Zur Initialisierung eines digitalen Zwillings müssen verschiedene Schritte durchlaufen werden (vgl. nachfolgende Abbildung). Zunächst wird das Konzept entwickelt (Schritte 1 und 2). Anschliessend ist ein Umsetzungskonzept zu erstellen mit den detaillierteren Spezifikationen, bevor schlussendlich die Umsetzung erfolgen kann (Schritte 3 und 4).
Procedere zur Initialisierung eines digitalen Zwillings. Quelle: Caduff/Müller-Barkhausen (2022)
Die Elemente eines digitalen Zwillings
Zu den Bestandteilen eines digitalen Zwillings gehören reale als auch digitale Elemente. Zu den realen Elementen zählen auch die Nutzer*innen, da diese durch ihre direkte oder indirekte Interaktion und Nutzung mit dem Objekt verbunden sind. Des Weiteren sind die im realen Objekt verbauten Sensoren, die Schnittstellen für den Datenaustausch sowie das digitale Bauwerksmodell zentrale Bestandteile. Die verschiedenen Akteur*innen greifen auf die Informationen des digitalen Zwillings anhand dieser Schnittstellen zu. Dabei werden diese Informationen auch grafisch anhand eines digitalen Bauwerksmodells dargestellt.

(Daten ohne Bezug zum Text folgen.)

-- ==== Sys2Proof/Laws/Ops.lean ====
section
/-! SUPPORT. One lemma for each shared operation that says once what it does, in the words of Safety.lean. -/

namespace Sys2Proof.Machine

/-! ## Commands and steps -/

theorem live_runs {f : State → State} {s : State} (h : s.dev.perst = false) : live f s = .next (f s) := by
  simp [live, h]

theorem live_held {f : State → State} {s : State} (h : s.dev.perst = true) : live f s = .next s := by
  simp [live, h]

theorem State.Runs.working {s : State} (h : s.Runs) : s.working = true := by
  simp [State.working, h.2]

theorem State.atHead_ready {s : State} {i : Fin 32} {rest : List (Fin 32)} {e : OctEntry} (h : s.HeadReady i rest e)
    (f : Fin 32 → OctEntry → State) : s.atHead f = f i e := by
  obtain ⟨⟨_, hr⟩, hq, he, hp⟩ := h
  have he' : s.entry i = some e := he
  simp [State.atHead, hr, hq, he', hp]

theorem step_withFront (c : Instr) (s : State) : step (s.withFront c) = exec c s := rfl

/-! ## Counters and submissions -/

theorem State.raise_eq (s : State) (c : Counter) : s.raise c = s.counted c := by
  simp only [State.raise, State.counted, saturatingSucc, State.counter]
  split <;> simp_all

theorem State.event_eq (s : State) (e : Event) : s.event e = s.withEvent e := rfl

theorem State.protocolError_eq (s : State) (k : ProtocolKind) (b : Option Byte) :
    s.protocolError k b = s.withProtocolError k b := by
  simp [State.protocolError, State.withProtocolError, State.raise_eq, State.event_eq]

/-! ## Regions -/

@[simp] theorem State.region_setRegion_self (s : State) (r : Fin 64) (e : RegionEntry) :
    (s.setRegion r e).region r = e := by
  simp [State.region, State.setRegion]

theorem State.region_setRegion (s : State) (r q : Fin 64) (e : RegionEntry) :
    (s.setRegion r e).region q = if q = r then e else s.region q := by
  simp only [State.region, State.setRegion, Fin.getElem_fin]
  split
  · subst_vars; simp
  · rename_i h
    exact Vector.getElem_set_ne r.2 q.2 (fun hh => h (Fin.ext hh.symm))

@[simp] theorem State.region_mapRegions (s : State) (f : Fin 64 → RegionEntry → RegionEntry) (r : Fin 64) :
    (s.mapRegions f).region r = f r (s.region r) := by
  simp [State.region, State.mapRegions]

/-! ## Entries, completions and resources -/

theorem State.requestCompletion_eq {s : State} {i : Fin 32} {e : OctEntry} (h : s.cmd.oct[i] = some e) (st : Status)
    (info : Info) : s.requestCompletion i st info = s.withCompletion i e st info := by
  have h' : s.entry i = some e := h
  simp [State.requestCompletion, h', State.withCompletion, State.setEntry, OctEntry.finished]

theorem State.finishHead_eq {s : State} {i : Fin 32} {rest : List (Fin 32)} {e : OctEntry}
    (h : s.cmd.oct[i] = some e) (hq : s.cmd.queue = i :: rest) (st : Status) (info : Info) :
    s.finishHead i st info = s.headDone i rest e st info := by
  simp [State.finishHead, State.requestCompletion_eq h, State.leaveHead, State.headDone, State.withCompletion, hq]

theorem State.awaitEvent_eq {s : State} {i : Fin 32} {rest : List (Fin 32)} (hq : s.cmd.queue = i :: rest)
    (e : OctEntry) : s.awaitEvent i e = s.headWaits i rest e := by
  simp [State.awaitEvent, State.setEntry, State.leaveHead, State.headWaits, hq]

theorem State.subRing_setSubRing (s : State) (ring q : Ring) (v : SubRing) :
    (s.setSubRing ring v).subRing q = if q = ring then v else s.subRing q := by
  cases ring <;> cases q <;> simp [State.subRing, State.setSubRing]

theorem State.subRing_offerResource (s : State) (x : Resource) (q : Ring) :
    (s.offerResource x).subRing q = (s.subRing q).offer x := by
  cases q <;> rfl

/-- A place found free is free, and every lower one is in use. -/
theorem firstFree_spec {α : Type} {n : Nat} {v : Vector (Option α) n} {i : Fin n} (h : firstFree v = some i) :
    v[i] = none ∧ ∀ j : Fin n, j < i → v[j] ≠ none := by
  unfold firstFree at h
  obtain ⟨hi, as, bs, hs, has⟩ := List.find?_eq_some_iff_append.1 h
  refine ⟨by simpa using hi, fun j hj => ?_⟩
  have hj2 : j ∈ as := by
    have hmem : j ∈ List.finRange n := List.mem_finRange j
    rw [hs] at hmem
    rcases List.mem_append.1 hmem with h1 | h1
    · exact h1
    · exfalso
      have hp : (List.finRange n).Pairwise (· < ·) := List.pairwise_lt_finRange n
      rw [hs] at hp
      rcases List.mem_cons.1 h1 with h2 | h2
      · subst h2; exact absurd hj (lt_irrefl _)
      · have := (List.pairwise_cons.1 (List.pairwise_append.1 hp).2.1).1 j h2
        exact absurd hj (not_lt.2 this.le)
  have := has j hj2
  intro hn; simp [hn] at this

/-! ## Entry to FAULTED -/

theorem State.enterFaulted_spec {s : State} (h : s.working = true) (code : FaultCode) :
    s.HasFaulted (s.enterFaulted code) code := by
  have hreg : ∀ r, (s.enterFaulted code).region r = (s.region r).stopDeferral := by
    intro r; simp [State.region, State.enterFaulted, h]
  have hbye : s.link.state.hasPeer = true ↔
      s.link.state = .joining ∨ s.link.state = .syncing ∨ s.link.state = .up := by
    cases s.link.state <;> simp [LinkState.hasPeer]
  refine ⟨?_, ?_, ?_, ?_, ?_, ?_, ?_, ?_, ?_, ?_, ?_, ?_, ?_, ?_, ?_, ?_, ?_, ?_, ?_, ?_, ?_, ?_, ?_, ?_, ?_, ?_, ?_,
    ?_, ?_, ?_, ?_, ?_, ?_, ?_, ?_⟩
  case refine_11 =>
    intro r q hq
    rw [hreg] at hq
    simp only [RegionEntry.stopDeferral, Option.map_eq_some_iff] at hq
    obtain ⟨p, _, rfl⟩ := hq; rfl
  case refine_16 => simp only [State.enterFaulted, h, if_true, hbye]
  case refine_34 =>
    intro r; rw [hreg]; exact ⟨rfl, rfl⟩
  all_goals simp [State.enterFaulted, h]

/-- Outside RUNNING and STOPPING a fault report is dropped (R180). -/
theorem State.enterFaulted_dropped {s : State} (h : s.working = false) (code : FaultCode) :
    s.enterFaulted code = s := by
  simp [State.enterFaulted, h]

/-! ## The Transmit List and the grant step -/

theorem State.enqueue_control (s : State) (c : SeqContent) : s.enqueue c none = s.withControl c := rfl

/-- The grant step of an ACKED or OFF region, and of a CYCLIC one whose words are good (R32). -/
theorem State.grantStep_plain {s : State} {r : Fin 64} (h : (s.region r).cls ≠ .cyclic)
    (hg : (s.region r).generation ≠ Config.genLimit) : s.grantStep r = s.granted r none := by
  unfold State.grantStep
  split
  · exact absurd ‹_› h
  · simp [State.grantWith, nextGeneration, hg, State.granted, State.withRegion, State.setRegion, State.withControl,
      State.enqueue]

theorem State.grantStep_cyclic {s : State} {r : Fin 64} {words : List Word} (h : (s.region r).cls = .cyclic)
    (hg : (s.region r).generation ≠ Config.genLimit) (hw : s.capture r 0 64 = some words) :
    s.grantStep r = s.granted r (some words) := by
  simp [State.grantStep, h, hw, State.grantWith, nextGeneration, hg, State.granted, State.withRegion, State.setRegion,
    State.withControl, State.enqueue]

/-- A received acknowledgement value does one of three things (R52). -/
theorem State.processAck_cases (s : State) (n : BitVec 8) :
    s.processAck n =
      if (n - s.oldestSeq).toNat < s.sentCount then s.takeAcknowledgement ((n - s.oldestSeq).toNat + 1)
      else if (n - s.oldestSeq).toNat ≤ 127 then s.withProtocolError .ackAhead none
      else s := by
  simp [State.processAck, State.protocolError_eq]

/-! ## Received frames -/

theorem State.takeHeld_holds {s : State} {f : Frame} {rest : List Frame} (h : s.Holds f rest) {α : Type}
    {kind : Frame → Option α} {a : α} (hk : kind f = some a) (g : State → α → State) :
    s.takeHeld kind g = g { s with framer.heldFrames := rest } a := by
  simp [State.takeHeld, h.1.2, h.2, hk]

theorem State.filtered_peer {s : State} {epoch : BitVec 16} (h : s.streaming = true)
    (hp : s.heardEpoch = some epoch) (f : State → State) : s.filtered epoch f = f s.restartSilence := by
  have : s.link.state.hasPeer = true := by
    revert h; unfold State.streaming; cases s.link.state <;> simp [LinkState.hasPeer]
  simp [State.filtered, this, hp]

/-- A sequenced frame taken in order is dispatched on the state that has advanced the expected number (R57, R58). -/
theorem State.Receives.dispatch {s u : State} {seq acked : BitVec 8} {c : SeqContent} (h : s.Receives seq acked c u)
    {α : Type} {kind : SeqContent → Option α} {a : α} (hk : kind c = some a) (d : State → α → State)
    (hs : seq = u.stream.expected) :
    live (fun t => t.receiveSequenced kind d) s = .next (d u.inOrder a) := by
  obtain ⟨h1, h2, ep, rest, h3, h4, rfl⟩ := h
  rw [live_runs h3.1.1]
  congr 1
  have hk' : Frame.sequencedOf kind { epoch := ep, body := .sequenced seq acked c } = some (ep, seq, acked, a) := by
    simp [Frame.sequencedOf, Frame.asSequenced, hk]
  unfold State.receiveSequenced
  rw [State.takeHeld_holds h3 hk']
  have a1 : ({ s with framer.heldFrames := rest } : State).streaming = true := h1
  have a2 : ({ s with framer.heldFrames := rest } : State).heardEpoch = some ep := h4
  unfold State.toStream
  rw [State.filtered_peer a1 a2]
  have e : (State.restartSilence { s with framer.heldFrames := rest }) = s.passed rest := rfl
  have a3 : (s.passed rest).streaming = true := h1
  simp only [e, a3, if_true, State.takeSequenced, State.andThen, h2, if_false]
  rw [← hs]
  simp
  rfl

/-- The wire's number of a region names that region. -/
@[simp] theorem regionOfByte_ofNat (r : Fin 64) : regionOfByte (BitVec.ofNat 8 r.val) = some r := by
  revert r; decide

theorem State.outstanding_iff (s : State) (r : Fin 64) :
    s.outstanding r = true ↔ ∃ t ∈ s.stream.list, t.content.handsOver r = true := by
  simp [State.outstanding]

/-! ## WRITE, the arbiter's take and free orders -/

theorem State.writeTakesEffect_eq (s : State) (e : OctEntry) (r : Fin 64) : s.writeTakesEffect e r = s.unstaged r e := by
  simp [State.writeTakesEffect, State.unstaged, State.lowerStaging, State.setRegion, State.withRegion]

theorem State.region_unstaged (s : State) (r q : Fin 64) (e : OctEntry) :
    (s.unstaged r e).region q =
      if q = r then { s.region r with stagingCount := (s.region r).stagingCount - 1 } else s.region q := by
  have h : (s.unstaged r e).region q =
      (s.setRegion r { s.region r with stagingCount := (s.region r).stagingCount - 1 }).region q := by
    unfold State.unstaged State.freeStaging
    split <;> rfl
  rw [h, State.region_setRegion]

/-- A WRITE at the head that takes its effect and completes (R125). -/
theorem State.writeCompletes_eq {s : State} {i : Fin 32} {rest : List (Fin 32)} {e : OctEntry}
    (h1 : s.cmd.oct[i] = some e) (h2 : s.cmd.queue = i :: rest) (r : Fin 64) (st : Status) (info : Info) :
    s.writeCompletes i e r st info = ((s.unstaged r e).headDone i rest e st info).grantIfDue r := by
  unfold State.writeCompletes
  rw [State.writeTakesEffect_eq]
  have a1 : (s.unstaged r e).cmd.oct[i] = some e := by
    unfold State.unstaged State.freeStaging
    split <;> simpa [State.withRegion, State.offerResource] using h1
  have a2 : (s.unstaged r e).cmd.queue = i :: rest := by
    unfold State.unstaged State.freeStaging
    split <;> simpa [State.withRegion, State.offerResource] using h2
  rw [State.finishHead_eq a1 a2]

theorem State.transmit_eq (s : State) (epoch : BitVec 16) (body : FrameBody) :
    s.transmit epoch body = s.sending epoch body := by
  simp only [State.transmit, State.sending, State.raise_eq, Bool.and_eq_true]

theorem freeOrderAux_perm {α : Type} (n c : Nat) (l : List α) : (freeOrderAux n c l).Perm l := by
  induction n generalizing l with
  | zero => simp [freeOrderAux]
  | succ n ih =>
    match l with
    | [] => simp [freeOrderAux]
    | [a] => simp [freeOrderAux]
    | a :: b :: rest =>
      simp only [freeOrderAux]
      split
      · rename_i x hx
        obtain ⟨hi, rfl⟩ := List.getElem?_eq_some_iff.1 hx
        exact ((ih _).cons _).trans (List.getElem_cons_eraseIdx_perm hi)
      · exact List.Perm.refl _

/-- A free order holds every item of the list once. -/
theorem freeOrder_perm {α : Type} (c : Nat) (l : List α) : (freeOrder c l).Perm l := freeOrderAux_perm _ _ _

/-! ## The waiting BYE -/

/-- The link states in which entry to FAULTED hands a BYE. -/
theorem LinkState.hasPeer_iff (l : LinkState) : l.hasPeer = true ↔ l = .joining ∨ l = .syncing ∨ l = .up := by
  cases l <;> simp [LinkState.hasPeer]

/-- A waiting BYE may be taken but in FAULTED without a peer. -/
theorem State.byeReady_iff (s : State) : s.byeReady = true ↔ s.framer.bye.isSome = true ∧
    (s.dev.state = .faulted → s.link.state = .joining ∨ s.link.state = .syncing ∨ s.link.state = .up) := by
  simp [State.byeReady, LinkState.hasPeer_iff, Decidable.imp_iff_not_or]

end Sys2Proof.Machine
end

Gesamtsystem digitaler Zwilling. Quelle: Caduff/Müller-Barkhausen (2022)
Herausforderungen im Kreieren und Arbeiten mit digitalen Zwillingen
Aufgrund der Vielzahl an Möglichkeiten und Fragestellungen, die ein digitaler Zwilling theoretisch eröffnet, erreicht das System rasch eine hohe Komplexität. Für die Initialisierung, Konzeption, Realisation und den Betrieb von solchen komplexen Informatik-Systemen sind die notwendigen Kompetenzen und Ressourcen der Projektmitglieder sowie eine geeignete Projektmanagementmethode von entscheidender Bedeutung. Für den initialen Aufbau eines digitalen Zwillings wird empfohlen, sukzessiv vorzugehen und die Maturität des digitalen Zwillings schrittweise zu erhöhen.
Zukünftige Möglichkeiten und Chancen
Digitale Zwillinge sorgen dafür, dass sich die reale und die virtuelle Welt vernetzen. Das volle Potenzial werden sie jedoch erst entwickeln können, wenn die bisher isolierten Lösungen und Anwendungsfälle wiederum miteinander vernetzt werden und Erkenntnisse im Rahmen von «Open Data» und «Knowledge Sharing» geteilt werden. Auch durch die Nutzung von Metadaten anderer digitaler Zwillinge ergibt sich weiteres Potenzial zur Optimierung und Entwicklung von Zustandsprognosen im Lebenszyklusmanagement.
Zu den Autor*innen
Luzian Caduff hat an der ETH Zürich im Bachelor «Geomatik und Planung» und im Master «Raumentwicklung und Infrastruktursysteme» studiert. Nach dem Studium hat er sechs Jahre im Bereich der strategischen Verkehrsplanung mit einem starken Geo-Kontext gearbeitet. Seit bald drei Jahren ist er beim Amt für Geoinformation des Kantons Thurgau als Projektleiter angestellt. Im Frühling 2022 hat er den «CAS GeoBIM» an der FHNW absolviert. Für öffentliche Verwaltungen werden digitale Zwillinge zukünftig immer wichtiger, um die bereits bestehenden Daten im Tief- und Hochbau miteinander zu verknüpfen. Durch die optimale Nutzung der BIM- und GIS-Systeme kann daraus ein Mehrwert generiert werden.
Anika Müller-Barkhausen hat an der TU Berlin Architektur studiert. Ihr Weg führte Sie danach allerdings in die Schweiz und in die Facility Management Welt. Nach bald 10 Jahren in verschiedenen Positionen bei einem internationalen Facility Services Konzern, ist sie seit kurzem in der Unternehmensberatung bei der pom+ consulting AG tätig. Anika hat sich für den «CAS GeoBIM» an der FHNW entschieden, um herauszufinden wie BIM- und GIS-Daten einen Mehrwert für die Betriebsphase von Immobilien und Infrastrukturen bilden können.